For one, htmx is not a full solution to avoid JS. It's excellent for the parts that are AJAX/CRUD, which certainly covers a lot of ground. You still need something more if you're doing stuff that doesn't fit here like interactive visualizations and many other use cases. However, it integrates very well with other lightweight libraries.

Secondly, htmx is great if you're developing full-stack (like GP). Meaning you touch every part of a site from the data model to coordinating messages to the frontend etc. If you want a much clearer separation between frontend and backend of a site, especially in terms of contributors/teams, then it might not be the right tool. IMO there are plenty of good reasons to do either.

Third, and this is a bit of a combination of the first two points, if you directly fetch data from a third party, say a JSON API, then htmx doesn't help you at all.

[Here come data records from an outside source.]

-- ==== Sys2Proof/Laws/State.lean ====
section
/-! SUPPORT. State: what each named update leaves alone, one lemma for each field, and what it reads back as. -/

namespace Sys2Proof.Laws

open Sys2Proof.Machine

@[simp] theorem updFn_pending (s : State) (j : Nat) (f : Fn → Fn) : (s.updFn j f).pending = s.pending := rfl
@[simp] theorem updFn_now (s : State) (j : Nat) (f : Fn → Fn) : (s.updFn j f).now = s.now := rfl
@[simp] theorem updFn_freeCtr (s : State) (j : Nat) (f : Fn → Fn) : (s.updFn j f).freeCtr = s.freeCtr := rfl
@[simp] theorem updFn_nextId (s : State) (j : Nat) (f : Fn → Fn) : (s.updFn j f).nextId = s.nextId := rfl
@[simp] theorem updFn_positions (s : State) (j : Nat) (f : Fn → Fn) : (s.updFn j f).positions = s.positions := rfl
@[simp] theorem updFn_defects (s : State) (j : Nat) (f : Fn → Fn) : (s.updFn j f).defects = s.defects := rfl
@[simp] theorem updFn_retired (s : State) (j : Nat) (f : Fn → Fn) : (s.updFn j f).retired = s.retired := rfl
@[simp] theorem updFn_facets (s : State) (j : Nat) (f : Fn → Fn) : (s.updFn j f).facets = s.facets := rfl
@[simp] theorem updFn_reqs (s : State) (j : Nat) (f : Fn → Fn) : (s.updFn j f).reqs = s.reqs := rfl
@[simp] theorem updFn_hull (s : State) (j : Nat) (f : Fn → Fn) : (s.updFn j f).hull = s.hull := rfl
@[simp] theorem updFn_hbm (s : State) (j : Nat) (f : Fn → Fn) : (s.updFn j f).hbm = s.hbm := rfl
@[simp] theorem updFn_ports (s : State) (j : Nat) (f : Fn → Fn) : (s.updFn j f).ports = s.ports := rfl
@[simp] theorem updFn_egress (s : State) (j : Nat) (f : Fn → Fn) : (s.updFn j f).egress = s.egress := rfl
@[simp] theorem updFn_remotes (s : State) (j : Nat) (f : Fn → Fn) : (s.updFn j f).remotes = s.remotes := rfl
@[simp] theorem updFn_colls (s : State) (j : Nat) (f : Fn → Fn) : (s.updFn j f).colls = s.colls := rfl
@[simp] theorem updFn_groupsOf (s : State) (j : Nat) (f : Fn → Fn) : (s.updFn j f).groupsOf = s.groupsOf := rfl
@[simp] theorem updFn_held (s : State) (j : Nat) (f : Fn → Fn) : (s.updFn j f).held = s.held := rfl
@[simp] theorem updFn_entries (s : State) (j : Nat) (f : Fn → Fn) : (s.updFn j f).entries = s.entries := rfl
@[simp] theorem updFn_launches (s : State) (j : Nat) (f : Fn → Fn) : (s.updFn j f).launches = s.launches := rfl
@[simp] theorem updFn_loads (s : State) (j : Nat) (f : Fn → Fn) : (s.updFn j f).loads = s.loads := rfl
@[simp] theorem updFn_drains (s : State) (j : Nat) (f : Fn → Fn) : (s.updFn j f).drains = s.drains := rfl
@[simp] theorem updFn_decisions (s : State) (j : Nat) (f : Fn → Fn) : (s.updFn j f).decisions = s.decisions := rfl
@[simp] theorem updFn_store (s : State) (j : Nat) (f : Fn → Fn) : (s.updFn j f).store = s.store := rfl
@[simp] theorem updFn_power (s : State) (j : Nat) (f : Fn → Fn) : (s.updFn j f).power = s.power := rfl
@[simp] theorem updFn_boot (s : State) (j : Nat) (f : Fn → Fn) : (s.updFn j f).boot = s.boot := rfl
@[simp] theorem updFn_side (s : State) (j : Nat) (f : Fn → Fn) : (s.updFn j f).side = s.side := rfl
@[simp] theorem updFn_life (s : State) (j : Nat) (f : Fn → Fn) : (s.updFn j f).life = s.life := rfl
@[simp] theorem updFn_log (s : State) (j : Nat) (f : Fn → Fn) : (s.updFn j f).log = s.log := rfl
@[simp] theorem updFn_logSeq (s : State) (j : Nat) (f : Fn → Fn) : (s.updFn j f).logSeq = s.logSeq := rfl
@[simp] theorem updFn_locusOpen (s : State) (j : Nat) (f : Fn → Fn) : (s.updFn j f).locusOpen = s.locusOpen := rfl
@[simp] theorem updFn_out (s : State) (j : Nat) (f : Fn → Fn) : (s.updFn j f).out = s.out := rfl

So really as you said, there is no one right way. For me it has been working very well though. People should look into it for sure though. There's an opportunity to combine htmx with orthogonal libraries that do the dynamic parts like lit etc.

1 comments

> If you want a much clearer separation between frontend and backend of a site, especially in terms of contributors/teams, then it might not be the right tool.

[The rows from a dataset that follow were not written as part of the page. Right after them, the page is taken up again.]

-- ==== Sys2Proof/Laws/Issue.lean ====
section
/-! SUPPORT. Issue: what issuing an instruction of a group does, said once, and what the parts of it leave alone. -/

namespace Sys2Proof.Laws

open Sys2Proof.Machine

/-- What an issue that is not held back comes to. -/
def settled (s : State) (f slot : Nat) (g : Group) (i : Ins) : Issue → State
  | .hold => s
  | .fault code lanes addr =>
    s.raise f slot g code g.pc lanes addr (if code = 15 then faultInfo i.imm false false false else 0) (if code = 1 then 2 else 0) 0
  | .done t h => t.afterIssue f slot h

/-- Fewer registers owe no more. -/
theorem owes_mono {g : Group} {vs us vs' us' : List Nat} (h : g.owes vs us = false) (hv : ∀ n ∈ vs', n ∈ vs)
    (hu : ∀ n ∈ us', n ∈ us) : g.owes vs' us' = false := by
  unfold Group.owes at *
  rw [List.any_eq_false] at *
  intro w hw
  have := h w hw
  simp only [Bool.or_eq_true, List.any_eq_true, List.contains_iff_mem, not_or, not_exists, not_and] at this ⊢
  exact ⟨fun n hn hm => this.1 n hn (hv n hm), fun n hn hm => this.2 n hn (hu n hm)⟩

theorem canIssue_wait {g : Group} (h : g.canIssue = true) : g.wait = .none := by
  simp [Group.canIssue] at h; exact h.1.2

/-- A fetch that corrects no word counts none. -/
theorem fetched_intact {s : State} {f : Nat} {g : Group} {i : Ins} (h : s.codeFixes f g i = 0) : s.fetched f g i = s := by
  simp [State.fetched, h]

/-- Issuing an instruction that is no point of R127. -/
theorem issue_at {s : State} {f slot : Nat} {g : Group} {i : Ins} {accept : Ins → Bool}
    {sources dests : Ins → List Nat × List Nat} {run : State → Group → Ins → Issue}
    {chained : State → Group → Ins → List Nat}
    (h : AtIssue s f slot g i (((sources i).1 ++ (dests i).1).filter (fun r => !(chained s g i).contains r))
      ((sources i).2 ++ (dests i).2) (sources i).1 (dests i).1) (ha : accept i = true) :
    s.issue f slot accept sources dests false run chained = settled s f slot g i (run s g i) := by
  have hd : (if g.lanes i = 0 then [] else g.deferred.filter (fun d => false || d.vregs.any (sources i).1.contains)) = [] := by
    split
    · rfl
    · rename_i hl
      rw [List.filter_eq_nil_iff]
      intro d hd
      simp only [Bool.false_or, h.quiet hl d hd]
      decide
  have h2 : (decide (i.fmt = 4) && !s.inCode g (g.pc + 8)) = false := by
    by_cases hf : i.fmt = 4
    · simp [hf, h.second hf]
    · simp [hf]
  unfold State.issue
  simp only [h.resident, h.free, h.clocked, h.inside, h.fetched, ha, h.within, h.paid, h.taken, h2, hd, fetched_intact h.intact,
    Bool.not_true, Bool.or_self, Bool.false_eq_true, if_false, Bool.false_and, List.find?_nil, List.head?_nil]
  cases run s g i <;> rfl

/-- The same without a latch. -/
theorem issue_plain {s : State} {f slot : Nat} {g : Group} {i : Ins} {accept : Ins → Bool}
    {sources dests : Ins → List Nat × List Nat} {run : State → Group → Ins → Issue}
    (h : AtIssue s f slot g i ((sources i).1 ++ (dests i).1) ((sources i).2 ++ (dests i).2) (sources i).1 (dests i).1)
    (ha : accept i = true) :
    s.issue f slot accept sources dests false run = settled s f slot g i (run s g i) := by
  apply issue_at _ ha
  refine ⟨⟨h.resident, h.free, h.clocked, h.inside, h.fetched, h.second, h.within, owes_mono h.paid ?_ (fun _ h => h), h.taken,
    h.quiet⟩, h.intact⟩
  intro n hn
  exact List.mem_of_mem_filter hn

/-- Issuing FENCE, JOIN or EXIT. -/
theorem issue_point {s : State} {f slot : Nat} {g : Group} {i : Ins} {accept : Ins → Bool}
    {sources dests : Ins → List Nat × List Nat} {run : State → Group → Ins → Issue}
    (h : AtIssue s f slot g i ((sources i).1 ++ (dests i).1) ((sources i).2 ++ (dests i).2) (sources i).1 (dests i).1)
    (hp : AtPoint s g i) (ha : accept i = true) :
    s.issue f slot accept sources dests true run = settled s f slot g i (run s g i) := by
  have ho := owes_mono (vs' := ((sources i).1 ++ (dests i).1).filter (fun r => !([] : List Nat).contains r)) h.paid
    (fun n hn => List.mem_of_mem_filter hn) (fun _ h => h)
  have h2 : (decide (i.fmt = 4) && !s.inCode g (g.pc + 8)) = false := by
    by_cases hf : i.fmt = 4
    · simp [hf, h.second hf]
    · simp [hf]
  have hw : (true && g.lanes i != 0 && s.trapsOn g.vf && g.writes.any (·.traps)) = false := by
    by_cases hl : g.lanes i = 0
    · simp [hl]
    · by_cases ht : s.trapsOn g.vf = true
      · have := (hp hl).2 ht
        have : g.writes.any (·.traps) = false := by rw [List.any_eq_false]; intro w hw; simp [this w hw]
        simp [this]
      · simp [ht]
  have hd : (if g.lanes i = 0 then [] else g.deferred.filter (fun d => true || d.vregs.any (sources i).1.contains)) = [] := by
    split
    · rfl
    · rename_i hl; simp [(hp hl).1]
  unfold State.issue
  simp only [h.resident, h.free, h.clocked, h.inside, h.fetched, ha, h.within, ho, h.taken, h2, hw, hd, fetched_intact h.intact,
    Bool.not_true, Bool.or_self, Bool.false_eq_true, if_false, List.find?_nil, List.head?_nil]
  cases run s g i <;> rfl

/-- An ALU instruction whose checks pass. -/
theorem issueAlu_at {s : State} {f slot op : Nat} {g : Group} {i : Ins} {shape : Ins → Shape} {own : Ins → Bool}
    {imm : Ins → Nat} {fn : Ins → Group → List Lane → Lane → Nat}
    (h : AluAtIssue s f slot g i (shape i)) (ho : i.op = op) (hf : (shape i).formats.contains i.fmt = true)
    (hc : aluChecks s g (shape i) i (own i) = none) (hr : rlxHeld s f slot i = false) :
    issueAlu s f slot op shape own imm fn =
      (let r := aluEffect s f g (shape i) i (imm i) (fn i g)
       (r.1.takePort f slot g i ((shape i).sources i) (if (shape i).dest = 0 then [] else [(shape i).target i])).afterIssue f slot
         (r.2.next i)) := by
  unfold issueAlu
  rw [issue_plain (g := g) (i := i)]
  · simp [runAlu, hc, hr, settled]
  · exact h
  · simp [ho]; simpa using hf

/-- A reconvergence step leaves the registers of a group alone. -/
theorem reconverge_regs (n : Nat) : ∀ g : Group, (g.reconverge n).v = g.v ∧ (g.reconverge n).u = g.u ∧ (g.reconverge n).p = g.p := by
  induction n with
  | zero => intro g; exact ⟨rfl, rfl, rfl⟩
  | succ n ih =>
    intro g
    unfold Group.reconverge
    split
    · exact ⟨rfl, rfl, rfl⟩
    · split
      · split
        · exact ih _
        · exact ih _
      · split
        · split
          · exact ih _
          · exact ih _
        · exact ⟨rfl, rfl, rfl⟩

/-- Settling at a reconvergence point leaves the registers of a group alone. -/
theorem settle_regs (g : Group) : g.settle.v = g.v ∧ g.settle.u = g.u ∧ g.settle.p = g.p := by
  unfold Group.settle
  split
  · exact reconverge_regs _ _
  · exact reconverge_regs _ _

theorem onlyGroup_refl (s : State) (f slot : Nat) : OnlyGroup s s f slot :=
  ⟨rfl, fun _ _ => rfl, fun _ _ => rfl, rfl, fun _ _ h => ⟨_, h⟩⟩

theorem onlyGroup_trans {s t u : State} {f slot : Nat} (h : OnlyGroup s t f slot) (k : OnlyGroup t u f slot) :
    OnlyGroup s u f slot := by
  refine ⟨?_, fun n hn => (k.facets n hn).trans (h.facets n hn), fun n hn => (k.groups n hn).trans (h.groups n hn),
    k.code.trans h.code, fun b x hx => ?_⟩
  · have h1 := k.rest; rw [h.rest] at h1; exact h1
  · obtain ⟨m, hm⟩ := h.blocks b x hx
    obtain ⟨m', hm'⟩ := k.blocks b { x with opc := m } hm
    exact ⟨m', hm'⟩

theorem onlyGroup_setGroup (s : State) (f slot : Nat) (g : Group) : OnlyGroup s (s.setGroup f slot g) f slot := by
  refine ⟨rfl, fun k hk => facet_updFacet_ne _ _ hk, fun k hk => group_setGroup_ne _ _ _ _ (Or.inr hk), ?_, fun b x hx => ?_⟩
  · simp [State.setGroup]
  · exact ⟨x.opc, by rw [block_setGroup]; exact hx⟩

theorem onlyGroup_opc (s : State) (f slot b : Nat) (h : Ram → Ram) :
    OnlyGroup s (s.updBlock f b (fun x => { x with opc := h x.opc })) f slot := by
  unfold State.updBlock
  split
  · rename_i y hy
    refine ⟨rfl, fun k hk => facet_updFacet_ne _ _ hk, fun k _ => ?_, ?_, fun c x hx => ?_⟩
    · simp [State.group?]
    · simp
    · by_cases hc : c = b
      · subst hc
        rw [hx] at hy
        have e : x = y := Option.some.inj hy
        exact ⟨h y.opc, by rw [e]; simp [State.block?]⟩
      · refine ⟨x.opc, ?_⟩
        simp only [State.block?, facet_updFacet] at *
        rw [aget_aput_ne _ _ hc]; exact hx
  · exact onlyGroup_refl _ _ _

The point to take away from htmx and hypermedia more broadly is that there isn't a clean separation between the front end and back end of a site. The concept of completely separate front and back end teams building SPAs/JSON APIs has been a very costly development that has brought substantial complexity that is wholly unnecessary for most applications.

Your banking/project management/todo list/budgeting/insurance/education/whatever app almost certainly doesn't need to be an SPA and would be developed faster or for less money if it leaned into server side rendering (SSR) and used a library like htmx or Stimulus to enhance the user experience as needed.